TASK REQUIREMENTS:
This exercise asks for a copy of each line in the records below with the word "startDecode" in it.

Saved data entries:
-- ==== Sys2Proof/Laws/PerInstr.lean ====
section
/-! SUPPORT. Families of facts with one lemma per instruction. `RowBits`: the encoder gives each instruction the bits of
its row of spec/opcode_table.json, on the port of its format (spec 30_encoding.md R63, R76). -/

namespace Sys2Proof.Laws.RowBits

/-- The fields of a BUS word (R67). -/
def isBus (p : PortWord) (we : Bool) (off : BitVec 8) (wdata : Word) : Prop :=
  ∃ w, p = .bus w ∧ w.getLsbD 40 = we ∧ w.extractLsb' 32 8 = off ∧ w.extractLsb' 0 32 = wdata

/-- The fields of a SRC word (R68). -/
def isSrc (p : PortWord) (kind : BitVec 2) (data : Octet) : Prop :=
  ∃ w, p = .src w ∧ w.extractLsb' 8 2 = kind ∧ w.extractLsb' 0 8 = data

/-- The row's fixed bits, and the operands where the row has them. -/
def Statement : Instr → Prop
  | .startEncode => isBus (encode .startEncode) true 0#8 0x00000001#32
  | .startDecode => isBus (encode .startDecode) true 0#8 0x00000002#32
  | .clear => isBus (encode .clear) true 0#8 0x00000003#32
  | .regRead r w => isBus (encode (.regRead r w)) false r.offset w
  | .regWrite r w => isBus (encode (.regWrite r w)) true r.offset w
  | .srcData d => isSrc (encode (.srcData d)) 0b00#2 d
  | .srcEof d => isSrc (encode (.srcEof d)) 0b01#2 d
  | .srcErr d => isSrc (encode (.srcErr d)) 0b10#2 d
  | .snkAck => encode .snkAck = .snk 0b01#2
  | .snkErr => encode .snkErr = .snk 0b10#2
  | .enc3 o => encode (.enc3 o) = .gop 0b000#3 (0#8 ++ o)
  | .enc2 o => encode (.enc2 o) = .gop 0b001#3 (0#8 ++ o)
  | .enc1 o => encode (.enc1 o) = .gop 0b010#3 (0#8 ++ o)
  | .dec0 o => encode (.dec0 o) = .gop 0b100#3 o
  | .dec1 o => encode (.dec1 o) = .gop 0b101#3 o
  | .dec2 o => encode (.dec2 o) = .gop 0b110#3 o

theorem busWord_fields (we : Bool) (off : BitVec 8) (wdata : Word) :
    (busWord we off wdata).getLsbD 40 = we ∧ (busWord we off wdata).extractLsb' 32 8 = off ∧
      (busWord we off wdata).extractLsb' 0 32 = wdata := by
  have key : ∀ i, (busWord we off wdata).getLsbD i =
      if i < 32 then wdata.getLsbD i else if i < 40 then off.getLsbD (i - 32) else (BitVec.ofBool we).getLsbD (i - 40) := by
    intro i
    unfold busWord
    rw [BitVec.getLsbD_append, BitVec.getLsbD_append]
    split
    · rfl
    · simp only [show i - 32 < 8 ↔ i < 40 by omega, show i - 32 - 8 = i - 40 by omega]
  refine ⟨by simp [key, -BitVec.getLsbD_eq_getElem], ?_, ?_⟩ <;>
    apply BitVec.eq_of_getLsbD_eq <;> intro i hi <;> rw [BitVec.getLsbD_extractLsb', key]
  · rw [if_neg (by omega), if_pos (by omega)]; simp [hi]
  · rw [if_pos (by omega)]; simp [hi]

theorem srcWord_fields (kind : BitVec 2) (data : Octet) :
    (srcWord kind data).extractLsb' 8 2 = kind ∧ (srcWord kind data).extractLsb' 0 8 = data := by
  have key : ∀ i, (srcWord kind data).getLsbD i = if i < 8 then data.getLsbD i else kind.getLsbD (i - 8) := by
    intro i
    unfold srcWord
    rw [BitVec.getLsbD_append]
  refine ⟨?_, ?_⟩ <;> apply BitVec.eq_of_getLsbD_eq <;> intro i hi <;> rw [BitVec.getLsbD_extractLsb', key]
  · rw [if_neg (by omega)]; simp [hi]
  · rw [if_pos (by omega)]; simp [hi]

theorem setWidth_operand (o : BitVec 24) : o.setWidth 32 = 0#8 ++ o := by
  apply BitVec.eq_of_getLsbD_eq
  intro i hi
  rw [BitVec.getLsbD_append, BitVec.getLsbD_setWidth]
  split
  · simp [hi]
  · rw [BitVec.getLsbD_of_ge _ _ (by omega)]; simp

theorem isBus_busWord (we : Bool) (off : BitVec 8) (wdata : Word) : isBus (.bus (busWord we off wdata)) we off wdata :=
  ⟨_, rfl, busWord_fields we off wdata⟩

theorem isSrc_srcWord (kind : BitVec 2) (data : Octet) : isSrc (.src (srcWord kind data)) kind data :=
  ⟨_, rfl, srcWord_fields kind data⟩

theorem startEncode : Statement .startEncode := isBus_busWord _ _ _
theorem startDecode : Statement .startDecode := isBus_busWord _ _ _
theorem clear : Statement .clear := isBus_busWord _ _ _
theorem regRead (r : Reg) (w : Word) : Statement (.regRead r w) := isBus_busWord _ _ _
theorem regWrite (r : Reg) (w : Word) : Statement (.regWrite r w) := isBus_busWord _ _ _
theorem srcData (d : Octet) : Statement (.srcData d) := isSrc_srcWord _ _
theorem srcEof (d : Octet) : Statement (.srcEof d) := isSrc_srcWord _ _
theorem srcErr (d : Octet) : Statement (.srcErr d) := isSrc_srcWord _ _
theorem snkAck : Statement .snkAck := rfl
theorem snkErr : Statement .snkErr := rfl
theorem enc3 (o : BitVec 24) : Statement (.enc3 o) := congrArg (PortWord.gop 0b000#3) (setWidth_operand o)
theorem enc2 (o : BitVec 24) : Statement (.enc2 o) := congrArg (PortWord.gop 0b001#3) (setWidth_operand o)
theorem enc1 (o : BitVec 24) : Statement (.enc1 o) := congrArg (PortWord.gop 0b010#3) (setWidth_operand o)
theorem dec0 (o : BitVec 32) : Statement (.dec0 o) := rfl
theorem dec1 (o : BitVec 32) : Statement (.dec1 o) := rfl
theorem dec2 (o : BitVec 32) : Statement (.dec2 o) := rfl

end Sys2Proof.Laws.RowBits
end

THE ANSWER:
  | .startDecode => isBus (encode .startDecode) true 0#8 0x00000002#32
theorem startDecode : Statement .startDecode := isBus_busWord _ _ _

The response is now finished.